*WORK REQUEST*: Scanning the entries below, copy every line that contains the word "mbFind".

——

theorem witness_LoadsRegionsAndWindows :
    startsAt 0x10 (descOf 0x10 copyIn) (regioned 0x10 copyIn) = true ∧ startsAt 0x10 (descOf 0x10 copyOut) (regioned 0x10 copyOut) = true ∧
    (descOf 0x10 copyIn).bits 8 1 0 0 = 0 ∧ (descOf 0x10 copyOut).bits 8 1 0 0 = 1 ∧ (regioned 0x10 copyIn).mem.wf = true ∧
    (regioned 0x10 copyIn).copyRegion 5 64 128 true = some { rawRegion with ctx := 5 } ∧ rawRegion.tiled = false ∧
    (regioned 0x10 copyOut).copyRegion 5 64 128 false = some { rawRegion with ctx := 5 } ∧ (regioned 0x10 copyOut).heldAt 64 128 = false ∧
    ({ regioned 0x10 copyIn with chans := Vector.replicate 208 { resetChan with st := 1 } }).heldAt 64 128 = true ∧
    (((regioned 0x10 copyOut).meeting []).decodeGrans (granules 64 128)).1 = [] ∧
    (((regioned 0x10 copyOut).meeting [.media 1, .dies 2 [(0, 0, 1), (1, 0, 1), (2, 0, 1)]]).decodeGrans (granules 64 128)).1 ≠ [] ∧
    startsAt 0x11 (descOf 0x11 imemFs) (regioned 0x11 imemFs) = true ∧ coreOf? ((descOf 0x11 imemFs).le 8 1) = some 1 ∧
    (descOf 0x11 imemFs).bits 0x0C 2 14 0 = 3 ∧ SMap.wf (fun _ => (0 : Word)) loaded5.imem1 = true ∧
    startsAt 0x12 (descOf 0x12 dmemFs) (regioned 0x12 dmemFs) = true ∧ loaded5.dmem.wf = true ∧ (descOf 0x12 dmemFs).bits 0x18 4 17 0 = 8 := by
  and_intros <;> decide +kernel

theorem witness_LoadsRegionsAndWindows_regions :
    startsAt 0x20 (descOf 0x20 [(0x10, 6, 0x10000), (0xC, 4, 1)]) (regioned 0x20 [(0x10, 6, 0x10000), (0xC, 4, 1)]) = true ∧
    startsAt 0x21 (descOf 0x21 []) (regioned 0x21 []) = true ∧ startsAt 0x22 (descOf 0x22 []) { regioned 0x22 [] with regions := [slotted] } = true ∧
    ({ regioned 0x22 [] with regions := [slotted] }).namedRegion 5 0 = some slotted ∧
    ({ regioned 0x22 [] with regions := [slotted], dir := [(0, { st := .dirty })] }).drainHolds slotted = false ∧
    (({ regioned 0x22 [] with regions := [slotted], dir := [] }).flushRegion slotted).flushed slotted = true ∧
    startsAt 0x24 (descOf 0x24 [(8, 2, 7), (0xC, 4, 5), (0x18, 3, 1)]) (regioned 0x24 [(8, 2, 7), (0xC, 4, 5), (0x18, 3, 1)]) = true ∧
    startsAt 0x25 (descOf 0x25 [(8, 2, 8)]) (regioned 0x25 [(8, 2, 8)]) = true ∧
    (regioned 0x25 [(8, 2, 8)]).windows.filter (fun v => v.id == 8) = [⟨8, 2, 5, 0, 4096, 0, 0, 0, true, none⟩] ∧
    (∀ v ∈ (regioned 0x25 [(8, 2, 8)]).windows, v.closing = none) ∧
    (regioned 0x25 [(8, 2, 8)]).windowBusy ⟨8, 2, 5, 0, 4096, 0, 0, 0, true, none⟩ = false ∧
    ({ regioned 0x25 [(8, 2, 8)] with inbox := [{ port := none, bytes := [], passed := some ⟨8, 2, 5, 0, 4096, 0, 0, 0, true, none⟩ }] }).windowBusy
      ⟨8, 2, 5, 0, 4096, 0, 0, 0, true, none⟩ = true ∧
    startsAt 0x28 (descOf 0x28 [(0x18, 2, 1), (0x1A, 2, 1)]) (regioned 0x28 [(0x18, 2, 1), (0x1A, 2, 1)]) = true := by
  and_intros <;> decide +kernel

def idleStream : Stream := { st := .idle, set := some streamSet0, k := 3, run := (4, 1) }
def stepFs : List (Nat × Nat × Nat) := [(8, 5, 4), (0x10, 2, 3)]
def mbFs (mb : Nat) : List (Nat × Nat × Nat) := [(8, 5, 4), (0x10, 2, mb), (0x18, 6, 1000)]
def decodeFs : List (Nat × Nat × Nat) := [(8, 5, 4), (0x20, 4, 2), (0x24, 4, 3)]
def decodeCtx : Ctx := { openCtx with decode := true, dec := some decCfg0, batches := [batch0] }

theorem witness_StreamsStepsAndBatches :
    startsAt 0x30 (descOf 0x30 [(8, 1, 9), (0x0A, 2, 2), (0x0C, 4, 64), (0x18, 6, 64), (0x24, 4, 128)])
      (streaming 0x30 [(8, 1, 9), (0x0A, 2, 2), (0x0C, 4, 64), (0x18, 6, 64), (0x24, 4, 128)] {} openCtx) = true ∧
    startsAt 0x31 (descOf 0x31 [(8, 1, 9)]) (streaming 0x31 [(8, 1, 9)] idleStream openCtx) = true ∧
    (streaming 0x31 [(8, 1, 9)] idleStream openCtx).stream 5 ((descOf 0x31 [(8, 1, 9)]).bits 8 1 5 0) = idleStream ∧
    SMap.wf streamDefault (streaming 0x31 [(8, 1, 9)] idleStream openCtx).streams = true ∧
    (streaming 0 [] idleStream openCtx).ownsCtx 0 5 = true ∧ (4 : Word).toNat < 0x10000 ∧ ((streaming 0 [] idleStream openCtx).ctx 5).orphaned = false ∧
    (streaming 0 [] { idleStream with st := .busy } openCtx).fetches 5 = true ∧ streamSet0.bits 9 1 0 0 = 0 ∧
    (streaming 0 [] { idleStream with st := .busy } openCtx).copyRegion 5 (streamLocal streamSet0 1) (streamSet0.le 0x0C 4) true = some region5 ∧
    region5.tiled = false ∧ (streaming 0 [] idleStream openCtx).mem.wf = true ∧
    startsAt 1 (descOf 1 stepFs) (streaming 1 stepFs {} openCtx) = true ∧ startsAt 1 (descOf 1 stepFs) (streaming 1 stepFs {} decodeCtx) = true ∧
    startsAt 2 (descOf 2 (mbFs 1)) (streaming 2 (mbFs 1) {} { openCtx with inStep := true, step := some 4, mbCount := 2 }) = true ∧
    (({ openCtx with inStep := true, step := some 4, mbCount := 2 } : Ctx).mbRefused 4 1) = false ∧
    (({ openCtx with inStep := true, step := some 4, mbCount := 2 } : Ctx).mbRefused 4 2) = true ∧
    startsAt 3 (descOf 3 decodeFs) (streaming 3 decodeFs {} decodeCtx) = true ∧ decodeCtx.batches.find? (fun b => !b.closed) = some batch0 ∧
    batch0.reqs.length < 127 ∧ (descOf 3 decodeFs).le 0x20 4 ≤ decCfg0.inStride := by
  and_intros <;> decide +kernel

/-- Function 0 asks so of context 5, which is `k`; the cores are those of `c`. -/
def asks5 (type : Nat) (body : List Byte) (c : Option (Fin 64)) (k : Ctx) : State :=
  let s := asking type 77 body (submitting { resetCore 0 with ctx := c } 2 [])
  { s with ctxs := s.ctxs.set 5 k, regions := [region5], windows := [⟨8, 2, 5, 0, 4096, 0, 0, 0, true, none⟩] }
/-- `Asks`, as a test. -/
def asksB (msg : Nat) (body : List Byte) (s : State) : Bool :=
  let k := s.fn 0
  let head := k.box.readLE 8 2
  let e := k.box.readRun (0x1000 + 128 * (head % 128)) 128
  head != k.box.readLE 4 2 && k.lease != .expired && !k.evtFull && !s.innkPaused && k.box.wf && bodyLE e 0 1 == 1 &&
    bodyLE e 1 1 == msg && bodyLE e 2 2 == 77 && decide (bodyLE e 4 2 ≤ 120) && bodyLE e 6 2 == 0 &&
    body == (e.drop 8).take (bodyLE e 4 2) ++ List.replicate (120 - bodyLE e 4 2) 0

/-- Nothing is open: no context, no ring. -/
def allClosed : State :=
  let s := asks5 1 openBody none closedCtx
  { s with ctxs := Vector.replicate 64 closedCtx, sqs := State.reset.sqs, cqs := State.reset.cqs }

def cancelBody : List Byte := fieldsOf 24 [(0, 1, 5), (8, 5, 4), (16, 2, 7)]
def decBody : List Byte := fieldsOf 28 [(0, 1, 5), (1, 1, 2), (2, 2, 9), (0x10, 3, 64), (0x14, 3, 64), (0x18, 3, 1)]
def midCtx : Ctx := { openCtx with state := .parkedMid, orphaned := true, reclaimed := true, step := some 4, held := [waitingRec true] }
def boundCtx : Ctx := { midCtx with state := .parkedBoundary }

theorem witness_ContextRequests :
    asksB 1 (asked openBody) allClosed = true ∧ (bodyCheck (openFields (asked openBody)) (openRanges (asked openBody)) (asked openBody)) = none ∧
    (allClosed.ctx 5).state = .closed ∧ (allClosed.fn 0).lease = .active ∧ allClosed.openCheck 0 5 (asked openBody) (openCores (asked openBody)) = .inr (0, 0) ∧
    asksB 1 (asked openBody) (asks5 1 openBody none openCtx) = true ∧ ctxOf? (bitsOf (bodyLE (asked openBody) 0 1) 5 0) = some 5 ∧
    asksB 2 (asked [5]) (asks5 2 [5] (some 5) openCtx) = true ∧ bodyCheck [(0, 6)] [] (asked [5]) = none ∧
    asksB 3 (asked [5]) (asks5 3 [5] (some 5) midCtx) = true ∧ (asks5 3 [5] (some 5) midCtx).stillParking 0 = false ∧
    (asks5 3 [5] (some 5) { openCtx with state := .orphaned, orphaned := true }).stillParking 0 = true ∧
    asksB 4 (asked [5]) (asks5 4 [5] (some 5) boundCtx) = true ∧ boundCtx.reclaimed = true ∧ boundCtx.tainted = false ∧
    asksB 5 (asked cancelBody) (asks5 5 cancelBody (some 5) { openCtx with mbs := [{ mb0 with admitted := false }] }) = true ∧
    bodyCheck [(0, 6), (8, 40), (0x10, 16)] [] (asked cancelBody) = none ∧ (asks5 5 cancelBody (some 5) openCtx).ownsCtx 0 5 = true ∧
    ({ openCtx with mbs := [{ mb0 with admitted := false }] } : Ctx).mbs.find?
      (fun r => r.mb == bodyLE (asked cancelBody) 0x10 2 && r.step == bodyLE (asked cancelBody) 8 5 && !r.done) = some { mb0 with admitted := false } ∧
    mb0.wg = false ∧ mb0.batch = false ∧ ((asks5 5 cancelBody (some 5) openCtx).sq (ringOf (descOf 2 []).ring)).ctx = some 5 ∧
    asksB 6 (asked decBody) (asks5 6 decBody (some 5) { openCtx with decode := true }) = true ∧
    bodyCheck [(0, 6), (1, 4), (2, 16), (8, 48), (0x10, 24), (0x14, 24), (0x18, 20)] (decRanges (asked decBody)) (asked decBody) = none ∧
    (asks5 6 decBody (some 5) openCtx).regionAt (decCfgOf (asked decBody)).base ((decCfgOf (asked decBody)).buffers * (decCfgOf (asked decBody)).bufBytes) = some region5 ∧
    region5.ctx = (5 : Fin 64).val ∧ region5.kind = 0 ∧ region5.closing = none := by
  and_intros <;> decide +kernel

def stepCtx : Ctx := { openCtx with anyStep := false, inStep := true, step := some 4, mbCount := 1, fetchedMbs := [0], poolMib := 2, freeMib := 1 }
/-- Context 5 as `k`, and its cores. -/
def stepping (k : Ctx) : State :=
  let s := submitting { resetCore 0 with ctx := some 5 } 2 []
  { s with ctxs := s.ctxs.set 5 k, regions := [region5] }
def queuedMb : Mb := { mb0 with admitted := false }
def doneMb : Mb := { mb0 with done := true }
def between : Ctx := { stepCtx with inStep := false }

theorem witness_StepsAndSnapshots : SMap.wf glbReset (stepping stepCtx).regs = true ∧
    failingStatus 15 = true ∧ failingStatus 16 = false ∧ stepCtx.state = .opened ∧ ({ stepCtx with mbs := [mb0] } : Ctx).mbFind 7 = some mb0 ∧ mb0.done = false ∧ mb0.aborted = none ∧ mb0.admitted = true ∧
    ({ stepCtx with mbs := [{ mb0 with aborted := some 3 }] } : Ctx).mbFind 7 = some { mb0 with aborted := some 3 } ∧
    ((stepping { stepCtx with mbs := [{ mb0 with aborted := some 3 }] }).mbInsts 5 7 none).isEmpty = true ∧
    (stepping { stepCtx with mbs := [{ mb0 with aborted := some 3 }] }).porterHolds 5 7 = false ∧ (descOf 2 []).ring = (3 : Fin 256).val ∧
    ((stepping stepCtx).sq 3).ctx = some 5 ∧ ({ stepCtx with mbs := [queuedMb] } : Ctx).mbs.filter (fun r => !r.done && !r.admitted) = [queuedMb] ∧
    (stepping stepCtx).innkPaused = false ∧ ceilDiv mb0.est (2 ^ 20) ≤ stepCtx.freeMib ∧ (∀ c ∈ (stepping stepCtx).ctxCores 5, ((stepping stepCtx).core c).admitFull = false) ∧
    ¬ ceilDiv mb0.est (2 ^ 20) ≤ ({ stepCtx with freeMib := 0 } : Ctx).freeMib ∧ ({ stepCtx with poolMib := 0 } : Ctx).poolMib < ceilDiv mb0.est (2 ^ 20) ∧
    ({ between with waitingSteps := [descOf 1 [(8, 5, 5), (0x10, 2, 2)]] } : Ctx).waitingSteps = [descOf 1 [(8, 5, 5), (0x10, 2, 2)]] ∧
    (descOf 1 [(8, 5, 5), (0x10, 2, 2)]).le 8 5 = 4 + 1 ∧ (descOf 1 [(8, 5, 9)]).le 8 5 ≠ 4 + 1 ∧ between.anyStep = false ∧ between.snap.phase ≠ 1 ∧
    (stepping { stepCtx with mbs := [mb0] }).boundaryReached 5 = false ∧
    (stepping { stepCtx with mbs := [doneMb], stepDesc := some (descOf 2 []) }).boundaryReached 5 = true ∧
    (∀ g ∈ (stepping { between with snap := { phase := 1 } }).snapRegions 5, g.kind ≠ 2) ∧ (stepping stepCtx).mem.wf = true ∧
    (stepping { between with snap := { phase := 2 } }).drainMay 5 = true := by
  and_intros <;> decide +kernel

——

*RESULT FOR THIS EXERCISE*:
    failingStatus 15 = true ∧ failingStatus 16 = false ∧ stepCtx.state = .opened ∧ ({ stepCtx with mbs := [mb0] } : Ctx).mbFind 7 = some mb0 ∧ mb0.done = false ∧ mb0.aborted = none ∧ mb0.admitted = true ∧
    ({ stepCtx with mbs := [{ mb0 with aborted := some 3 }] } : Ctx).mbFind 7 = some { mb0 with aborted := some 3 } ∧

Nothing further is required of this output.